제출을 클릭하여 Spark 배치 워크로드를 실행합니다.

gcloud

Spark 일괄 워크로드를 제출하여 pi의 근사치를 계산하려면 터미널 또는 Cloud Shell에서 다음 gcloud CLI gcloud dataproc batches submit spark 명령어를 로컬로 실행합니다.

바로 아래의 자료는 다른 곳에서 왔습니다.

-- ==== Sys2Proof/Machine/Link.lean ====
section
/-! DEFINITION. The CXL link and the loss of the host (R405, R409, R410, R538, R541, R544, R545). -/

namespace Sys2Proof.Machine

/-- A context at host loss (R410): commands not started and records are discarded, ENABLE is cleared, HOST_LOST set, and no interrupt
is owed any more; without a lesson the ring stands at RING_DONE at once. -/
def Ctx.loseHost (x : Ctx) : Ctx :=
  if x.live = false then x
  else
    let kept := if x.lesson.isSome then x.accepted.take ((x.accepted.takeWhile (·.skip)).length + 1) else []
    { x with
      pendingDb := none, accepted := kept, buffer := [], queue := [], unsignalled := 0, hostLost := true
      reportCfg := x.reportCfg &&& ~~~0x100#64
      head := if x.lesson.isSome then x.head else x.done
      lastRoll := if x.lesson.isSome then x.lastRoll else x.doneRoll }

/-- A REPORT word that waited for a place goes on: its record is discarded (R403, R410). -/
def Slot.dropReport (y : Slot) : Slot := if y.blocked = some .reportBuffer then y.release false else y

/-- Mailbox sessions, the transfer in progress and SPDM state are closed (R533, R541). -/
def State.closeSessions (s : State) : State :=
  { s with host := { s.host with sessions := [], fwTransfer := none }
           sec := { s.sec with spdmVersion := false, spdmCaps := false, spdmAlgs := false, spdmSigns := false } }

/-- HOST_LOSS (R410): `cause` is 0 link down, 1 PERST_n, 2 CXL reset (R509). -/
def State.hostLoss (s : State) (cause : Nat) : State :=
  let n := s.ctxs.foldl (fun n c => if c.2.live then n + c.2.buffer.length + c.2.queue.length else n) 0
  let s := (List.range 16).foldl (fun (s : State) c => s.modCtx c Ctx.loseHost) s
  let s := allSlots.foldl (fun (s : State) p => s.modSlot p.1 p.2 Slot.dropReport) s
  let s := { s with host := { s.host with
    hostLostEvents := bump s.host.hostLostEvents 1, discarded := bump s.host.discarded n, deferred := [], panes := [], hdm := 0
    barWindow := [] } }
  (s.emcyEvent 0xFF30 0 cause).fillBuffer

/-- CXL.mem requests in progress are discarded; with `writes` one received whole is applied and stays, which one without a credit is
not (R379, R409). -/
def State.discardMem (s : State) (writes : Bool) : State :=
  let keep (as : List Access) : List Access := if writes then as.filter (fun a => a.wr.isSome) else []
  let s := { s with host := { s.host with
    deferred := keep s.host.deferred, stalled := [], inFlight := keep s.host.inFlight } }
  (List.range 20).foldl (fun (s : State) st => s.modStack st (fun k => { k with slateQ := keep k.slateQ })) s

def State.setLink (s : State) (st width speed : BitVec 8) : State :=
  { s with host := { s.host with linkState := st, linkWidth := width, linkSpeed := speed } }

/-- A host reset (R366, R409, R541, R545): before B7 it changes nothing but the link, the decoders and the sessions. -/
def State.hostReset (s : State) (cause : Nat) (link : BitVec 8) : State :=
  let s := (s.discardMem false).closeSessions
  let s := { s with host := { s.host with hdm := 0, barWindow := [] } }
  let s := if s.boot.stage = 7 then s.hostLoss cause else s
  s.setLink link 0 0

/-- CXL_LINK_RECOVERY (R409, R412): requests are kept, reports wait until the link is up again, the retrain is counted. -/
def execCxlLinkRecovery (s : State) : Host.Outcome State Fault Refusal :=
  .next (if s.host.linkState = 2 then
      { s with host := { s.host with linkState := 3, retrains := bump s.host.retrains 1 } }
    else s)

/-- CXL_LINK_DOWN (R409). -/
def execCxlLinkDown (s : State) : Host.Outcome State Fault Refusal :=
  .next (if s.host.linkState = 2 ∨ s.host.linkState = 3 then (s.discardMem true).setLink 0 0 0 else s)

/-- Widths and speeds that training may settle at: lanes and GT/s (R364). -/
def linkTrains (width speed : BitVec 8) : Bool := [16, 8, 4].contains width.toNat && [64, 32, 16].contains speed.toNat

/-- CXL_LINK_UP (R364, R409, R412, R538): the link is up at a width and speed; one that was down counts as a retrain, and a recovery ends.
A link that is up has its REFCLK (R457, R486; DEDUCED, log 98). -/
def execCxlLinkUp (width speed : BitVec 8) (s : State) : Host.Outcome State Fault Refusal :=
  .next (if s.boot.cxlReleased = false ∨ s.boot.perstN = false ∨ s.host.linkState = 2 ∨ linkTrains width speed = false then s
    else
      let back := decide (s.host.linkState = 0)
      let s := { s.setLink 2 width speed with clk := { s.clk with refclk := true } }
      if back then { s with host := { s.host with retrains := bump s.host.retrains 1 } } else s)

/-- HOST_LOSS_TIMEOUT (R409, R410): the link has been down longer than 2 s; the port goes on training. -/
def execHostLossTimeout (s : State) : Host.Outcome State Fault Refusal :=
  .next (if s.boot.cxlReleased = true ∧ s.boot.perstN = true ∧ s.host.linkState = 0 ∧ s.boot.stage = 7 then
      ((s.discardMem false).hostLoss 0).setLink 1 0 0
    else s)

/-- PERST_N (R409, R541): the host is lost at once; the port trains after the deassertion. -/
def execPerstN (s : State) : Host.Outcome State Fault Refusal :=
  .next (if s.boot.perstN = false then s
    else { s with boot := { s.boot with perstN := false } }.hostReset 1 0)

/-- PERST_N_DEASSERT (R538): link training begins once the port is released. -/
def execPerstNDeassert (s : State) : Host.Outcome State Fault Refusal :=
  .next (if s.boot.perstN then s
    else
      let s := { s with boot := { s.boot with perstN := true } }
      if s.boot.cxlReleased then s.setLink 1 0 0 else s)

/-- CXL_HOT_RESET (R409, R541): the port retrains. -/
def execCxlHotReset (s : State) : Host.Outcome State Fault Refusal :=
  .next (if s.boot.cxlReleased then s.hostReset 2 1 else s)

/-- FUNCTION_LEVEL_RESET (R409, R541). -/
def execFunctionLevelReset (s : State) : Host.Outcome State Fault Refusal :=
  .next (if s.boot.cxlReleased then s.hostReset 2 1 else s)

end Sys2Proof.Machine
end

gcloud dataproc batches submit spark \
    --region=REGION \
    --version=3.0 \
    --jars=file:///usr/lib/spark/examples/jars/spark-examples.jar \
    --class=org.apache.spark.examples.SparkPi \
    -- 1000

다음을 바꿉니다.

REGION: 워크로드가 실행되는 리전을 지정합니다.
기타 옵션: gcloud dataproc batches submit spark 플래그를 추가하여 다른 워크로드 옵션 및 Spark 속성을 지정할 수 있습니다.
- --jars: 예시 JAR 파일은 Spark 실행 환경에 사전 설치됩니다. SparkPi 워크로드에 전달된 1000 명령어 인수는 pi 추정 로직의 1000회 반복을 지정합니다 (워크로드 입력 인수는 '--' 뒤에 포함).
- --subnet: 이 플래그를 추가하여 세션 리전의 서브넷 이름을 지정할 수 있습니다. 서브넷을 지정하지 않으면 Managed Service for Apache Spark가 세션 리전의 default 서브넷을 선택합니다. Managed Service for Apache Spark는 서브넷에서 비공개 Google 액세스 (PGA)를 사용 설정합니다. 네트워크 연결 요구사항은 Managed Service for Apache Spark 네트워크 구성을 참고하세요.
- --tags: 이 플래그를 추가하여 트래픽 제어를 위한 네트워크 태그를 지정할 수 있습니다. 네트워크 태그를 사용하여 연결을 제한합니다. 프로덕션에서는 방화벽 규칙을 Spark 워크로드에서 사용하는 IP 주소로 제한하는 것이 좋습니다.
- --properties: 이 플래그를 추가하여 Spark 배치 워크로드가 사용할 지원되는 Spark 속성을 입력할 수 있습니다.
- --deps-bucket: 이 플래그를 추가하여 Managed Service for Apache Spark에서 워크로드 종속 항목을 업로드할 Cloud Storage 버킷을 지정할 수 있습니다. 버킷의 gs:// URI 접두사는 필수가 아닙니다. 버킷 경로 또는 버킷 이름을 지정할 수 있습니다. Managed Service for Apache Spark는 일괄 워크로드를 실행하기 전에 버킷의 /dependencies 폴더에 로컬 파일을 업로드합니다. 참고: 이 플래그는 일괄 워크로드가 로컬 머신의 파일을 참조할 때 필수입니다.
- --ttl: --ttl 플래그를 추가하여 일괄 수명 기간을 지정할 수 있습니다. 워크로드가 이 기간을 초과하면 진행 중인 작업이 완료될 때까지 기다리지 않고 무조건 종료됩니다. s, m, h 또는 d(초, 분, 시, 일) 서픽스를 사용하여 기간을 지정합니다. 최솟값은 10분 (10m)이며 최댓값은 14일 (14d)입니다.
  - 1.1 또는 2.0 런타임 배치: 1.1 또는 2.0 런타임 일괄 워크로드에 --ttl을 지정하지 않으면 워크로드가 자연스럽게 종료될 때까지 실행됩니다 (또는 종료되지 않는 경우 영구 실행).
  - 2.1 이상 런타임 배치: 2.1 이상 런타임 일괄 워크로드에 --ttl을 지정하지 않으면 기본값은 4h입니다.
- --service-account: 워크로드를 실행하는 데 사용할 서비스 계정을 지정할 수 있습니다. 서비스 계정을 지정하지 않으면 워크로드가 Compute Engine 기본 서비스 계정으로 실행됩니다. 서비스 계정에는 Dataproc 작업자 역할이 있어야 합니다.
- Hive 메타스토어: 다음 명령어는 표준 Spark 구성을 사용해서 외부 자체 관리형 Hive 메타스토어를 사용하도록 일괄 워크로드를 구성합니다.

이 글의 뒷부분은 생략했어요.